/-- CPWAIT (R136, R152, R155, R325). -/
def execCpwait (g : BitVec 3) (a : BitVec 6) (s : State) : Host.Outcome State Fault Refusal :=
  .next (s.perform (s.judge (.cpwait g a) (s.cpwaitCheck a)) fun s1 rs =>
    let fault (r : Ref) : Option LaneFault := ((s.thr r).waitFault ((s.thr r).val32 a.toNat)).map (·.2)
    let s2 := rs.foldl (fun x r => x.modThr r fun u => u.dropFault ((s.thr r).val32 a.toNat)) s1
    (s.fragLeads rs).foldl (fun x r =>
      State.reportWaits s x ((rs.filter fun q => s.sameFrag q r).filterMap fun q => (fault q).map fun f => (q, f)) r) s2)

/-! ## Counter waits (R137, R159, R165, R167, R168, R325) -/

/-- The threads that hold an entry of a die's counter-wait table for a tenant (R165). -/
def State.counterWaits (s : State) (die tenant : Nat) : Nat :=
  ((List.range s.teams.length).map fun t =>
    if (s.launchOf t).tenant = tenant ∧ dieOfCore (s.half t 0).core = die then
      ((s.team t).threads.filter fun u => match u.wait with | some (.counter _ _ true _) => true | _ => false).length
    else 0).foldl (· + ·) 0

/-- The value of a counter at its home, or none if it reads as uncorrectable. -/
def State.counterAt (s : State) (addr : Nat) : Option (BitVec 64) :=
  let bs := s.imageRead addr 8
  if bs.any (·.2) then none else some (bytes64 bs)

/-- The place of the counter that a lane of CPCTR names, once its translation has passed. -/
def State.counterOf (s : State) (a : BitVec 6) (r : Ref) : Option Nat :=
  match partsOr (s.loadParts r ((s.thr r).pairVal a.toNat) 8) with
  | (_, _, lf, pa) :: _ => some (imageAddr lf.plinth pa)
  | [] => none

/-- A counter is below a lane's target (R159). -/
def State.counterShort (s : State) (a b : BitVec 6) (r : Ref) : Bool :=
  match (s.counterOf a r).bind s.counterAt with
  | some v => v.ult ((s.thr r).pairVal b.toNat)
  | none => false

/-- A lane waits in CPCTR. -/
def Thread.inCounter (t : Thread) : Bool := match t.wait with | some (.counter ..) => true | _ => false

/-- The read of a counter, an acquire, may be performed: nothing of its thread that comes before it is outstanding, and
nothing waits at the counter's home (R85, R120, R125, R130). -/
def State.counterMay (s : State) (a : BitVec 6) (r : Ref) : Bool :=
  let va := (s.thr r).pairVal a.toNat
  let f := s.flightOf r s.stamp .load va 8 [] (partsOr (s.loadParts r va 8)) 1 4
  !s.drainsOwn r && f.pieces.all fun p => s.mayPerform s.flights.length f p && s.lineOpen p.pa p.addr

/-- Whether a thread that has to wait for a counter has an entry, or takes a free one of its tenant's quota: those of one
bundle that begin to wait take them in ascending slot order (R159, R167). -/
def State.counterEntry (s : State) (i : Instr) (a b : BitVec 6) (r : Ref) : Bool :=
  match (s.thr r).wait with
  | some (.counter _ _ slept _) => slept
  | _ =>
    let ten := (s.launchOf r.team).tenant
    let before := ((s.active i).takeWhile (· != r)).filter fun q =>
      !(s.thr q).inCounter && s.counterMay a q && s.counterShort a b q
    decide (s.counterWaits (s.dieOf r) ten + before.length < (s.quotas.getD ten default).cwait.toNat)

/-- The checks and the wait of CPCTR; a throttled thread goes on only after it has polled (R159, R325). -/
def State.cpctrCheck (s : State) (i : Instr) (a b : BitVec 6) (r : Ref) : Verdict :=
  let t := s.thr r
  let va := t.pairVal a.toNat
  if t.poisoned [u2 a, u2 b] then .fail poisonFault
  else if va.toNat % 8 ≠ 0 then .fail { cause := .misaligned, acc := 1, va := va }
  else passes (s.loadParts r va 8) fun _ =>
    match t.wait with
    | some (.counter p q false h) => .wait (.counter p q false h)
    | _ =>
      if !t.inCounter && !s.counterMay a r then .wait .performed
      else if s.counterShort a b r then
        .wait (.counter ((s.counterOf a r).getD 0) (t.pairVal b.toNat) (s.counterEntry i a b r) false)
      else .run

/-- CPCTR at a scope: the value read, and an acquire (R125, R137, R159, R325). A thread that begins to wait without an entry
is counted as throttled (R168). -/
def State.counterWait (s : State) (i : Instr) (d a b : BitVec 6) (scope : BitVec 3) : State :=
  let s2 := s.perform (s.judge i (s.cpctrCheck i a b)) fun s1 rs =>
    rs.foldl (fun x r =>
      let v := (s.counterOf a r).bind s.counterAt
      (x.modThr r fun u => u.setPair d.toNat (v.getD 0) (if v.isSome then tagI32 else tagPOISON)).acquireAt r scope) s1
  (s.cur.filter fun r =>
    match (s2.thr r).wait with
    | some (.counter _ _ false _) => !(s.thr r).inCounter
    | _ => false).foldl (fun x r => x.count (0x400 + 8 * (s.launchOf r.team).tenant)) s2

/-- CPCTR.G (R159, R325). -/
def execCpctrG (g : BitVec 3) (d a b : BitVec 6) (s : State) : Host.Outcome State Fault Refusal :=
  .next (s.counterWait (.cpctrG g d a b) d a b 0)
/-- CPCTR.T (R159, R325). -/
def execCpctrT (g : BitVec 3) (d a b : BitVec 6) (s : State) : Host.Outcome State Fault Refusal :=
  .next (s.counterWait (.cpctrT g d a b) d a b 1)
/-- CPCTR.C (R159, R325). -/
def execCpctrC (g : BitVec 3) (d a b : BitVec 6) (s : State) : Host.Outcome State Fault Refusal :=
  .next (s.counterWait (.cpctrC g d a b) d a b 2)
/-- CPCTR.D (R159, R325). -/
def execCpctrD (g : BitVec 3) (d a b : BitVec 6) (s : State) : Host.Outcome State Fault Refusal :=
  .next (s.counterWait (.cpctrD g d a b) d a b 3)
/-- CPCTR.V (R159, R325). -/
def execCpctrV (g : BitVec 3) (d a b : BitVec 6) (s : State) : Host.Outcome State Fault Refusal :=
  .next (s.counterWait (.cpctrV g d a b) d a b 4)
/-- CPCTR.S (R159, R325). -/
def execCpctrS (g : BitVec 3) (d a b : BitVec 6) (s : State) : Host.Outcome State Fault Refusal :=
  .next (s.counterWait (.cpctrS g d a b) d a b 5)

end Sys2Proof.Machine
end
·····
EXERCISE DIRECTIONS: Filter the entries down to the lines that include the string "scope".

SOLUTION TO THE EXERCISE:
/-- CPCTR at a scope: the value read, and an acquire (R125, R137, R159, R325). A thread that begins to wait without an entry
def State.counterWait (s : State) (i : Instr) (d a b : BitVec 6) (scope : BitVec 3) : State :=
      (x.modThr r fun u => u.setPair d.toNat (v.getD 0) (if v.isSome then tagI32 else tagPOISON)).acquireAt r scope) s1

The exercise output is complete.